Fabio Longo, head of Bain’s Special Situations European Division, said that Bain expects interest rates to stay “higher for longer,” creating opportunities for distressed and special situations investing.
Credit manager Diameter Capital Partners has closed its second private debt fund at more than $2bn, a near-three times increase on the size of its previous fund.
Rule Changes
Private Equity Gets Squeezed by New Regulations
Even though PE seems poised to be the big winner of the current capital markets cycle…
The industry faces its biggest threat yet, as regulators step in and demand better investor protections, and public opinion seems to be turning against it.
On the regulatory side…
Not only is the Department of Justice and Federal Trade Commission taking a tougher approach to anti-competitive mergers…

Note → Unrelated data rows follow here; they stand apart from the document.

-- ==== Sys2Proof/Tests/Slice0.lean ====
section
/-! SUPPORT. Tests of the model on fixed values, each from spec/95_test_vectors.md or an example of the rule
it names, and for every obligation with hypotheses a state that meets them (test_witness_...). -/

namespace Sys2Proof.Tests

open Sys2Proof.Machine

/-! ## Helpers -/

/-- The state a step goes to. -/
def nextState : Result → Option State
  | .next t => some t
  | .fault _ => none
  | .refused _ => none

/-- The response a step gave. -/
def answer (r : Result) : Option Response := (nextState r).bind fun t => t.port.responses.getLast?

/-- Whether a result is a next state. -/
def isNext (r : Result) : Bool := (nextState r).isSome

/-- After reset, with the PCA registers given. -/
def pcaAt (p : PState) (perr : BitVec 4) (acc1 accb : Count) : State :=
  State.reset.withPca ⟨p, perr, acc1, accb⟩

/-- After reset, with counts loaded into SR. -/
def srLoaded (c0 c1 : Count) : State := State.reset.withSr { Sr.reset with c0 := c0, c1 := c1 }

/-- The stream (18, 30) of S7 at a position: the geometry is the one spec/95_test_vectors.md lists. -/
def srStream (st : SState) (pos : Count) : State :=
  State.reset.withSr
    { sstate := st, serr := 0, c0 := 18, c1 := 30, z := 2, e0 := 2, e1 := 6, bnd := true, o := 3
      len := 6, pos := pos }

/-- After reset, with the input of LC given. -/
def lcInput (f : ByteString) : State := State.reset.withLc { Lc.reset with ibuf := f }

/-- After reset, with counts and a filename to encode. -/
def lcNamed (c0 c1 : Count) (f : ByteString) : State :=
  State.reset.withLc { Lc.reset with ec0 := c0, ec1 := c1, ibuf := f }

/-- LC after a decode of "/12/1e/x.txt", at a position of its output. -/
def lcDecoded (pos : Nat) : State :=
  State.reset.withLc
    { Lc.reset with
      lstate := .out, obuf := ascii "x.txt", opos := pos, dc0 := 0x12, dc1 := 0x1E, dvalid := true }

/-- LC after a fatal error. -/
def lcFailed : State := State.reset.withLc { Lc.reset with lstate := .failed, lerr := 3 }

/-- A state on whose port one word is issued. -/
def issued (w : CmdWord) (din : Count) : State :=
  { State.reset with port := { Port.quiet with pending := [.command w din] } }

/-! ## WellFormed: an ill-formed word for each check, and a configuration R8 excludes -/

theorem test_wf_unlisted_op : (fieldsOf 0x40000000).opListed = false := by decide
theorem test_wf_reserved_bits : (fieldsOf 0x10000100).rsvClear = false := by decide
theorem test_wf_unused_byte : (fieldsOf 0x12000001).immAllowed = false := by decide
theorem test_wf_nop : (fieldsOf 0x00000000).wellFormed = true := by decide
theorem test_wf_small_buffer : ¬ Config.WellFormed ⟨.reject, 63⟩ := by decide
/-- The least capacity R8 allows; also the witness of ResetMeetsInvariant. -/
theorem test_wf_least_buffer : Config.WellFormed ⟨.reject, 64⟩ := by decide

/-- R8: a system has at least one instance, and each instance an allowed configuration. -/
theorem test_wf_no_instance : ¬ System.WellFormed [] := by decide
theorem test_wf_instance_small_buffer : ¬ System.WellFormed [State.resetWith ⟨.reject, 63⟩] := by decide

/-! ## Decode: every constructor, by its word of R84 -/

/-- One word of each family bit by bit: OP in the first eight bits, IMM8 in the last (R82). -/
theorem test_decode_by_bits :
    decode 0b00000001000000000000000000000000 = .ok .gstat ∧
    decode 0b00010001000000000000000011000011 = .ok (.pcaPush 0xC3) ∧
    decode 0b00100010000000000000000000000000 = .ok .srStart ∧
    decode 0b00110011000000000000000000101111 = .ok (.lcPutc 0x2F) := by decide

theorem test_decode_system : decode 0x00000000 = .ok .nop ∧ decode 0x01000000 = .ok .gstat := by decide

theorem test_decode_pca :
    decode 0x10000000 = .ok .pcaClr ∧ decode 0x11000070 = .ok (.pcaPush 0x70) ∧
    decode 0x12000000 = .ok .pcaEnd ∧ decode 0x13000000 = .ok .pcaFail ∧
    decode 0x14000000 = .ok .pcaRd0 ∧ decode 0x15000000 = .ok .pcaRd1 ∧
    decode 0x16000000 = .ok .pcaStat ∧ decode 0x170000FF = .ok (.tblRd 0xFF) := by decide

theorem test_decode_sr :
    decode 0x20000000 = .ok .srLd0 ∧ decode 0x21000000 = .ok .srLd1 ∧
    decode 0x22000000 = .ok .srStart ∧ decode 0x23000000 = .ok .srPull ∧
    decode 0x24000000 = .ok .srFail ∧ decode 0x25000000 = .ok .srRdlen ∧
    decode 0x26000000 = .ok .srRdpos ∧ decode 0x27000000 = .ok .srStat := by decide

theorem test_decode_lc :
    decode 0x30000000 = .ok .lcClr ∧ decode 0x31000000 = .ok .lcLd0 ∧
    decode 0x32000000 = .ok .lcLd1 ∧ decode 0x33000078 = .ok (.lcPutc 0x78) ∧
    decode 0x34000000 = .ok .lcEnc ∧ decode 0x35000000 = .ok .lcDec ∧
    decode 0x36000000 = .ok .lcGetc ∧ decode 0x37000000 = .ok .lcRd0 ∧
    decode 0x38000000 = .ok .lcRd1 ∧ decode 0x39000000 = .ok .lcRdlen ∧
    decode 0x3A000000 = .ok .lcStat := by decide

/-- V-ENC: the illegal words, at the edges of the opcode groups and of RSV. -/
theorem test_decode_illegal :
    decode 0x00000001 = .error .unusedByte ∧ decode 0x02000000 = .error .unlistedOp ∧
    decode 0x0F000000 = .error .unlistedOp ∧ decode 0x18000000 = .error .unlistedOp ∧
    decode 0x3B000000 = .error .unlistedOp ∧ decode 0xFF000000 = .error .unlistedOp ∧
    decode 0x10800000 = .error .reservedBits ∧ decode 0x1700FF00 = .error .reservedBits := by decide

/-! ## The step -/

/-- V-ENC: an illegal word answers 7, and GSTAT then reads 0x70080. -/
theorem test_step_illegal :
    answer (step (issued 0x3B000000 0)) = some ⟨7, 0⟩ ∧
    (nextState (step (issued 0x3B000000 0))).map (fun t => answer (exec .gstat t)) =
      some (some ⟨0, 0x70080⟩) := by decide
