/-- R107, R44, R67: reserved reads answer 0, reserved writes are dropped, and so are a read of CMD or of an unmapped CSR and a
write to a read-only or unmapped CSR; no state changes and no error is raised. -/
def Obligations.ReservedRequestsAnswerZeroOrAreDropped : Prop :=
  (∀ (s : State) (kind : BitVec 3) (addr wdata : Word) (rest : List Event),
    s.port = .request (packReq kind addr wdata) :: rest →
    (kind = 0b010#3 ∨ kind = 0b100#3 ∨ kind = 0b110#3 →
      step s = .next { s with port := rest, rdata := some 0#64 }) ∧
    (kind = 0b111#3 → step s = .next { s with port := rest, rdata := none })) ∧
  (∀ (s : State) (addr : Word), addr = 0#64 ∨ 8 < addr.toNat →
    exec (.csrr addr) s = .next { s with rdata := some 0#64 }) ∧
  (∀ (s : State) (addr wdata : Word),
    addr = 1#64 ∨ addr = 2#64 ∨ addr = 7#64 ∨ addr = 8#64 ∨ 8 < addr.toNat →
    exec (.csrw addr wdata) s = .next s)

/-- R27, R108, U4: in IDLE the engine has no step and the machine waits (assumption 5); in PHASE 10 to 15 it has no step
and the machine stops (assumption 6). -/
def Obligations.EngineHasNoStepInIdleOrReservedPhases : Prop :=
  ∀ s : State,
    (s.phase = 0#4 → s.port = [] → step s = .next s) ∧
    (∀ rest, s.phase = 0#4 → s.port = .engine :: rest → step s = .next { s with port := rest }) ∧
    (10 ≤ s.phase.toNat → s.port = [] → step s = .fault .reservedPhase) ∧
    (∀ rest, 10 ≤ s.phase.toNat → s.port = .engine :: rest → step s = .fault .reservedPhase)

/-- R241, R184: PHASE leaves IDLE only by the acceptance of a command that passes validation, and then it is INIT. -/
def Obligations.RunStartsOnlyByAnAcceptedCommand : Prop :=
  ∀ s t : State, s.phase = 0#4 → step s = .next t → t.phase ≠ 0#4 →
    ∃ w rest i, s.port = .request w :: rest ∧ decode (.req w) = .ok i ∧
      (i = .hash24 ∨ i = .hash ∧ s.c ≠ 0#64 ∧ s.d ≠ 0#64) ∧ s.keyLen = 16#64 ∧ t.phase = 1#4

/-! ### Reset (spec/10_state.md R49, spec/70_reset_and_hazards.md R240) -/

/-- R49: the values after reset, for every MSG_CAP; the engine then executes nothing (the machine waits, assumption 5), and a
command issued directly after reset ends with InvalidKeyLength. -/
def Obligations.ResetLeavesTheListedValues : Prop :=
  ∀ (cap : Word) (s : State), s = State.resetWith cap →
    s.phase = 0#4 ∧ s.done = false ∧ s.error = false ∧ s.err = 0#8 ∧ s.result = 0#64 ∧
    s.keyLen = 0#64 ∧ s.msgLen = 0#64 ∧ s.c = 0#64 ∧ s.d = 0#64 ∧
    s.v0 = 0#64 ∧ s.v1 = 0#64 ∧ s.v2 = 0#64 ∧ s.v3 = 0#64 ∧
    s.m = 0#64 ∧ s.off = 0#64 ∧ s.rc = 0#64 ∧ s.cr = 0#64 ∧ s.dr = 0#64 ∧ s.last = false ∧
    (∀ a, s.key.read? a = none) ∧ (∀ a, s.msg.read? a = none) ∧
    step s = .next s ∧
    exec .hash s = .next { s with error := true, err := 1#8 } ∧
    exec .hash24 s = .next { s with error := true, err := 1#8 }

/-- R240: in any state, also in the middle of a run, the reset event gives every register its value of R49 and leaves every
buffer byte unspecified; a run in progress ends without result and without error. What it leaves of the model's own
fields is assumption 10. -/
def Obligations.ResetEventAbandonsTheRun : Prop :=
  ∀ (s : State) (rest : List Event), s.port = .reset :: rest →
    step s = .next { State.resetWith s.msgCap with draws := s.draws, port := rest, rdata := s.rdata }

/-! ### Arithmetic (spec/40_word_codec.md, spec/41_mixing_round.md) -/

/-- R127: bit i of `rotl64(a, n)` is bit (i - n) mod 64 of `a`, and a rotation by 32 swaps the halves. -/
def Obligations.RotationMovesEveryBitByItsAmount : Prop :=
  (∀ (a : Word) (n i : Nat), 1 ≤ n → n ≤ 63 → i < 64 →
    (rotl64 a n).getLsbD i = a.getLsbD ((i + 64 - n) % 64)) ∧
  (∀ a : Word, rotl64 a 32 = a.extractLsb' 0 32 ++ a.extractLsb' 32 32)

/-- R131: the single-assignment form of SipRound. -/
def Obligations.SipRoundHasItsSingleAssignmentForm : Prop :=
  ∀ (v0 v1 v2 v3 a b a' c d c' b' c'' a'' d' : Word),
    a = v0 + v1 → b = rotl64 v1 13 ^^^ a → a' = rotl64 a 32 →
    c = v2 + v3 → d = rotl64 v3 16 ^^^ c → c' = c + b → b' = rotl64 b 17 ^^^ c' → c'' = rotl64 c' 32 →
    a'' = a' + d → d' = rotl64 d 21 ^^^ a'' →
    sipRound { v0 := v0, v1 := v1, v2 := v2, v3 := v3 } = { v0 := a'', v1 := b', v2 := c'', v3 := d' }

/-- R135: SipRound fixes the zero words and is a bijection on four-word tuples. -/
def Obligations.SipRoundIsABijection : Prop :=
  sipRound { v0 := 0#64, v1 := 0#64, v2 := 0#64, v3 := 0#64 } = { v0 := 0#64, v1 := 0#64, v2 := 0#64, v3 := 0#64 } ∧
  Function.Bijective sipRound

/-- R120: the little-endian read is the sum of its bytes at their places, and no bit above them is set. -/
def Obligations.LittleEndianReadIsTheSumOfItsBytes : Prop :=
  ∀ (b : Nat → Byte) (o n : Nat), n ≤ 8 →
    (readU64le b o n).toNat = ∑ i ∈ Finset.range n, (b (o + i)).toNat * 2 ^ (8 * i) ∧
    (∀ j, 8 * n ≤ j → (readU64le b o n).getLsbD j = false) ∧
    readU64le b o 0 = 0#64

/-- R121, R69, R62, R68: MemRead raises exactly when the read would end past the capacity; else it reads the n bytes
little-endian, each written byte as written, and changes no state (but the model's draws, assumption 2). -/
def Obligations.MemReadRaisesPastCapacityElseReads : Prop :=
  ∀ (s : State) (sp : Space) (a n : Nat), n ≤ 8 →
    (s.capacity sp < a + n → s.memRead sp a n = .error .internalExtractionFailure) ∧
    (a + n ≤ s.capacity sp → ∃ (b : Nat → Byte) (drawn : Nat),
      s.memRead sp a n = .ok (readU64le b a n, { s with draws := drawn }) ∧
      ∀ i, i < n → ∀ v, (s.buffer sp).read? (a + i) = some v → b (a + i) = v)

/-- R128: the length tag and the at most seven tail bytes share no bit, so their `or` is their `xor` and their sum. -/
def Obligations.LengthTagAndTailAreDisjoint : Prop :=
  ∀ (len : Word) (b : Nat → Byte) (o n : Nat), n ≤ 7 →
    lengthTag len &&& readU64le b o n = 0#64 ∧
    lengthTag len ||| readU64le b o n = lengthTag len ^^^ readU64le b o n ∧
    lengthTag len ||| readU64le b o n = lengthTag len + readU64le b o n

On May 3, 2023, the SEC adopted amendments to Form PF, requiring large hedge fund advisers – and all private equity fund advisers – to file current reports upon the occurrence of “certain reporting events that could indicate significant stress at a fund or investor harm.”
On the public opinion side…
One study found private equity control can kill you. Two new books argue that the private equity industry is not only killing you, but these firms are also ruining your local businesses, by saddling them with debt, harvesting their assets, and pushing them to bankruptcy.
While it seems like the Private Equity industry could be getting squeezed between the forces of rising interest rates, tougher regulations, and public outcry…
It’s anyone’s guess if anything will really change in the now very powerful private equity industry.
But here at Equifund, we’re hopeful the current “Special Situation” could lead to increased transparency in the private markets, with broader access for retail investors.